Wednesday, February 7, 2018

Review: The Post

Is there a movie Tom Hanks has been in that truly stank? I don't pretend to encyclopedic knowledge of his career, but I expect a lot of people might point at Forrest Gump as one. And as much as I enjoyed that film, there could be an argument for such a low rating: it's schmaltz married to some very slick (for the era) CGI, conjured up from an impenetrable, windy novel.

But you would have to press harder, in my estimation. In any case, I'm in no mood to search for examples, coming down as I am off the high of watching Hanks and Meryl Streep chase down Nixon in The Post. Streep, playing the role of publisher Katherine Graham, has only recently taken on that role (as we learn, following her husband's suicide), and needs an infusion of cash from Wall Street to expand what had been a sleepy regional paper. Hanks, as editor Ben Bradlee, gets down the grizzled J. Jonah Jameson act with aplomb and not a little parrying with Graham. The principal actors of the Post, you see, have personal connections to power: Graham knew Robert McNamara, who commissioned the Pentagon Papers and then suppressed them, as a close personal friend and someone with deep ties to her board of directors. Bradlee went drinking with the Kennedys and Johnsons.

These conflicts of interest form the nucleus of the film's drama when Daniel Ellsburg, a former employee of the RAND Corporation, secretly copies and sends to the New York Times McNamara's study. Comprising a history of lies through multiple administrations dating back to Truman, the material makes plain the deceit behind the folly of Vietnam. The Post gets a copy of some of the pages. but before they can publish, the Times scoops them again. Nixon sues the Times and for a time silences that paper. Then Ellsburg slips Post reporter Ben Bagdikian (Bob Odenkirk) a (partial?) copy of the papers — and the tension builds.
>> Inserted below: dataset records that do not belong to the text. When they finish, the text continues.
-- ==== Sys2Proof/Machine/Interface.lean ====
section
/-! DEFINITION. Interface registers, functions, the memory window, TDISP and attestation: 17_host.md R443 to R447, R457 to R465. -/

namespace Sys2Proof.Machine

/-! ## ERROR, STOP and resets (R461, R462) -/

/-- A tile taken from a gang that is discarded without a restart: its engines hold nothing (R461). -/
def cutTile (t : Tile) : Tile :=
  let t := launchEntries (discardTile t)
  dropTile { t with eng := { t.eng with mq := [], mrun := none, cq := Vector.replicate 4 [] } }

/-- A gang discarded without a restart, its slot empty, no JCB updated (R461). -/
def cutGang (slot : Nat) (s : State) : State :=
  let ps := heldTiles slot s
  let s := { overTiles ps cutTile s with packets := s.packets.filter fun p => !ps.contains p.src }
  modBind slot (fun _ => {}) (releasePins slot s)

/-- A stream without the jobs that held a slot. -/
def cutStream (time : Word) (st : StreamSt) : StreamSt := pruneJobs time { st with jobs := st.jobs.filter (·.slot.isNone) }

/-- Every gang of a device cut, and the jobs that held a slot ended. -/
def cutDevice (vd : BitVec 8) (s : State) : State :=
  let s := (bindsOf vd s).foldl (fun s b => cutGang b.1 s) s
  modVd vd (fun v => { v with streams := v.streams.map (cutStream s.mod.time) }) s

/-- Steps 1 to 4 of R461. -/
def cutInterface (vd : BitVec 8) (s : State) : State :=
  let left := (getVd vd s).tstate == .run
  let s := dropAll vd (cutDevice vd (wake s))
  modVd vd (fun v => { v with
    cmderr := v.cmderr + BitVec.ofNat 64 (v.cmdq.length + v.cmdBusy.length), cmdq := [], cmdBusy := [], cmdHeld := false, cmdRes := none, invq := [], recs := Vector.replicate 4 []
    skid := v.skid.map fun k => { k with stale := k.stale || left } }) s

/-- Entry to ERROR from CONFIG_LOCKED or RUN (R461). -/
def enterError (vd : BitVec 8) (cause : BitVec 8) (s : State) : State :=
  if frozen (getVd vd s) then modVd vd (fun v => { v with tstate := .error, tcause := cause }) (cutInterface vd s) else s

/-- Whether a byte of a device's pool is to be zeroed: not one of a page that a transfer reads or writes (R462, R472). -/
def scrubbed (v : VDev) (a : Nat) : Bool := inPool v a 1 && !v.skid.any fun k => decide (k.pa ≤ a ∧ a < k.pa + k.size)

/-- A wake on a tile whose monitor is armed on a sector that is zeroed (13 R363). -/
def wakeScrubbed (v : VDev) (t : Tile) : Tile :=
  { t with eng := { t.eng with mon := t.eng.mon.map fun m => { m with wake := m.wake || m.sector.any fun x => scrubbed v (128 * x) } } }

/-- Every byte of a device's pool zeroed (R462, R472), with the wakes of its sectors (13 R363, R365). The lines that hold another byte than zero
are written through the slices (13 R335); whether those that hold only zeros are, no rule says: they are not. DESIGN CHOICE, log entry
106. -/
def scrubPool (vd : BitVec 8) (s : State) : State :=
  let v := getVd vd s
  let s := (linesOf (s.mem.dmem.filter (scrubbed v ·.1))).foldl (fun s l => touchLine l true true true { vd := vd } s) s
  everyTile (fun _ => wakeScrubbed v) (onMemSys (fun m => { m with
    dmem := m.dmem.filter fun x => !scrubbed v x.1
    dpoison := m.dpoison.filter fun x => !scrubbed v (128 * x.1) }) s)

/-- STOP_INTERFACE_REQUEST's work (R462). -/
def stopInterface (vd : BitVec 8) (s : State) : State :=
  let s := if (getVd vd s).tstate = .error then wake s else cutInterface vd s
  scrubPool vd s
    |> modVd vd fun v => { v with storageKey := v.storageKey + 1, eq := Vector.replicate 4 {}, images := [], tstate := .unlocked }

/-- The module reset: what flash, LPDDR6 and the world outside hold stays, but every function is reset, its storage key destroyed (R442,
R462, R487, R488), and the counts of its translations are written back (14 R375, R376). -/
def moduleReset (s : State) : State :=
  let s := s.vds.foldl (fun s v => dropAll (BitVec.ofNat 8 v.1) s) s
  { State.reset with
    mem := { s.mem with lines := [] }
    vds := s.vds.map fun v => (v.1, { getVd (BitVec.ofNat 8 v.1) State.reset with storageKey := v.2.storageKey + 1 })
    mod := { ({} : Mod) with blob := s.mod.blob, fw := s.mod.fw }
    fresh := s.fresh
    ticks := s.ticks }

/-- FUNCTION_LEVEL_RESET (R462): as STOP in any state; of function 0 after a fatal error, the module's reset (R442). -/
def functionLevelReset (vd : BitVec 8) (s : State) : State :=
  if vd = 0 ∧ s.mod.power = .fatal then moduleReset s else stopInterface vd s
def execFunctionLevelReset (vd : BitVec 8) (s : State) : Host.Outcome State Fault Refusal := .next (functionLevelReset vd s)

/-- LOCKED_BAR_CONFIG_WRITE and IDE_INTEGRITY_FAILURE: causes 1 and 3 (R461). -/
def execLockedBarConfigWrite (vd : BitVec 8) (s : State) : Host.Outcome State Fault Refusal := .next (enterError vd 1 s)
def execIdeIntegrityFailure (vd : BitVec 8) (s : State) : Host.Outcome State Fault Refusal := .next (enterError vd 3 s)

/-- A function that is no longer enabled: it holds nothing but the transfers in flight, which run to their end and whose pages no pool gives out
until then (R443, R472). DESIGN CHOICE, log entry 93. -/
def offDevice (v : VDev) : VDev :=
  { storageKey := v.storageKey + 1, stale := v.stale, poolUsed := v.skid.map fun k => (k.pa, k.size)
    skid := v.skid.map fun k => { k with stale := true, orphan := true } }

/-- VF_ENABLE (R443), through the configuration space of function 0, once it has enumerated and not in recovery mode (18 R487, R488): functions 1
to `n` are enabled; a function no longer enabled holds nothing, and is reset (R462). -/
def vfEnable (n : Nat) (s : State) : State :=
  if !barOpen s.mod ∨ 255 < n then s
  else
    let s := onMod (fun m => { m with numVFs := n }) s
    (upTo 255).foldl (fun s j =>
      let vd := BitVec.ofNat 8 (j + 1)
      if j < n then (if (getVd vd s).enabled then s else modVd vd (fun v => { v with enabled := true }) s)
      else if (getVd vd s).enabled then modVd vd offDevice (scrubPool vd (cutInterface vd s)) else s) s
def execVfEnable (n : Nat) (s : State) : Host.Outcome State Fault Refusal := .next (vfEnable n s)

/-! ## Interface registers (R446, R447) -/

def tstateCode : TState → BitVec 2
  | .unlocked => 0
  | .locked => 1
  | .run => 2
  | .error => 3

/-- An interface register as read; other offsets and the write-only windows read zero. -/
def interfaceRegister (vd : BitVec 8) (v : VDev) (off : Nat) : Word :=
  match off with
  | 0x00 => vd.setWidth 64
  | 0x08 => (0 : BitVec 48) ++ (v.tcause ++ ((0 : BitVec 6) ++ tstateCode v.tstate))
  | 0x10 => v.ptroot
  | 0x18 => v.wbase
  | 0x20 => v.eq[0].raw
  | 0x28 => v.eq[1].raw
  | 0x30 => v.eq[2].raw
  | 0x38 => v.eq[3].raw
  | 0x40 => v.thresh
  | 0x48 => v.snap
  | 0x50 => v.snaplist
  | 0x58 => v.snaplen
  | 0x100 => v.pinev
  | 0x108 => v.pinref
  | 0x110 => v.werr
  | 0x118 => v.stale
  | 0x120 => v.snaphold
  | 0x128 => v.snapskip
  | 0x130 => v.cmderr
  | 0x138 => v.eqdrop
  | _ => 0

def rstatCode : RStat → Nat
  | .waiting => 0
  | .receiving => 1
  | .verifying => 2
  | .refused => 3
  | .accepted => 4

/-- A recovery register as read (18 R488). -/
def recoveryRegister (m : Mod) (off : Nat) : Word := if off = 0 then BitVec.ofNat 64 (rstatCode m.rstat) else if off = 8 then m.rlen else 0
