/-- The header of a lane-wise integer instruction, and the state its rule gives. -/
def laneRule (s : State) (i : Instr) : Option (Hdr × State) :=
  match i with
  | .vadd h ty sat m d a b => v2 s h ty m d a b fun x y => laneResult ty sat (elemVal ty x + elemVal ty y)
  | .vsub h ty sat m d a b => v2 s h ty m d a b fun x y => laneResult ty sat (elemVal ty x - elemVal ty y)
  | .vmul h ty sat m d a b => v2 s h ty m d a b fun x y => laneResult ty sat (elemVal ty x * elemVal ty y)
  | .vmulh h ty m d a b =>
    v2 s h ty m d a b fun x y => laneResult ty false (Int.fdiv (elemVal ty x * elemVal ty y) (2 ^ ty.bits))
  | .vmin h ty m d a b => v2 s h ty m d a b fun x y => laneResult ty false (min (elemVal ty x) (elemVal ty y))
  | .vmax h ty m d a b => v2 s h ty m d a b fun x y => laneResult ty false (max (elemVal ty x) (elemVal ty y))
  | .vand h ty m d a b => v2 s h ty m d a b fun x y => x &&& y
  | .vor h ty m d a b => v2 s h ty m d a b fun x y => x ||| y
  | .vxor h ty m d a b => v2 s h ty m d a b fun x y => x ^^^ y
  | .vshl h ty sat m d a b => v2 s h ty m d a b fun x n => laneResult ty sat (elemVal ty x * 2 ^ min n ty.bits)
  | .vshr h ty m d a b => v2 s h ty m d a b fun x n => laneResult ty false (Int.fdiv (elemVal ty x) (2 ^ min n ty.bits))
  | .vabs h ty sat m d a => v1 s h ty m d a fun x => laneResult ty sat (elemVal ty x).natAbs
  | .vpopc h ty m d a => v1 s h ty m d a fun x => popNat ty.bits x
  | .vclz h ty m d a => v1 s h ty m d a fun x => clzNat ty.bits x
  | .vmov h ty m d a => v1 s h ty m d a fun x => x
  | .vmadd h ty sat m d a b c =>
    let r := s.tile.regs
    some (h, toV s 3 d (eachLane s ty m fun i => laneResult ty sat (elemVal ty (laneN (srcVa r a).toNat i ty.bits)
      * elemVal ty (laneN (srcVb r b).toNat i ty.bits) + elemVal ty (laneN (srcVc r c).toNat i ty.bits))) (readV3 a b c s))
  | .vsel h ty k d a b =>
    let r := s.tile.regs
    some (h, toV s 3 d (eachLane s ty ⟨0, false⟩ fun i =>
      if (readK r k).getLsbD i then laneN (srcVa r a).toNat i ty.bits else laneN (srcVb r b).toNat i ty.bits) (readV2 a b s))
  | .vbcast h ty m d a => some (h, toV s 3 d (eachLane s ty m fun _ => (srcVaG s.tile.regs a).toNat) (readVg a s))
  | .vperm h ty false m d a b _ =>
    let r := s.tile.regs
    let n := lanesOf ty.bits
    some (h, toV s 3 d (eachLane s ty m fun i => laneN (srcVa r a).toNat (laneN (srcVb r b).toNat i ty.bits % n) ty.bits)
      (readV2 a b s))
  | .vperm h ty true m d a b c =>
    let r := s.tile.regs
    let n := lanesOf ty.bits
    some (h, toV s 3 d (eachLane s ty m fun i =>
      let q := laneN (srcVb r b).toNat i ty.bits % (2 * n)
      if q < n then laneN (srcVa r a).toNat q ty.bits else laneN (srcVc r c).toNat (q - n) ty.bits) (readV3 a b c s))
  | .vpack h ty sat m d a b =>
    let r := s.tile.regs
    let half := lanesOf ty.bits / 2
    some (h, toV s 3 d (eachLane s ty m fun i =>
      laneResult ty sat (elemAt ty (2 * ty.bits) (if i < half then laneN (srcVa r a).toNat i (2 * ty.bits)
        else laneN (srcVb r b).toNat (i - half) (2 * ty.bits)))) (readV2 a b s))
  | .vunpk h ty hi m d a =>
    some (h, toV s 3 d (eachLane s ty m fun i =>
      wrapN ty.bits (elemAt ty (ty.bits / 2)
        (laneN (srcVa s.tile.regs a).toNat (if hi then i + lanesOf ty.bits else i) (ty.bits / 2)))) (readV1 a s))
  | _ => none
Does Graham want to publish and invite the wrath of Nixon? What about the institutional investors? If they get buyer's remorse in the week following the offering, the whole deal is cancelled, and the Post is in deep financial trouble.

Of course you know that Bradlee and Graham won the showdown with Nixon, and got an ironclad First Amendment pillar, New York Times Corp. v. United States, written into the Supreme Court's legacy of press freedom. For Oscars voters, it is convenient that Nixon was who he was, and Team Blue largely (if unevenly) sat on the opposite corner. But many partisans must still be reminded that corporations do in fact have First Amendment rights, and that the Obama administration prosecuted and jailed more leakers than any other administration in history under the Espionage Act. If this movie is meant to rhyme with our own Trumpian era, it has a little catching up to do with the previous administration first.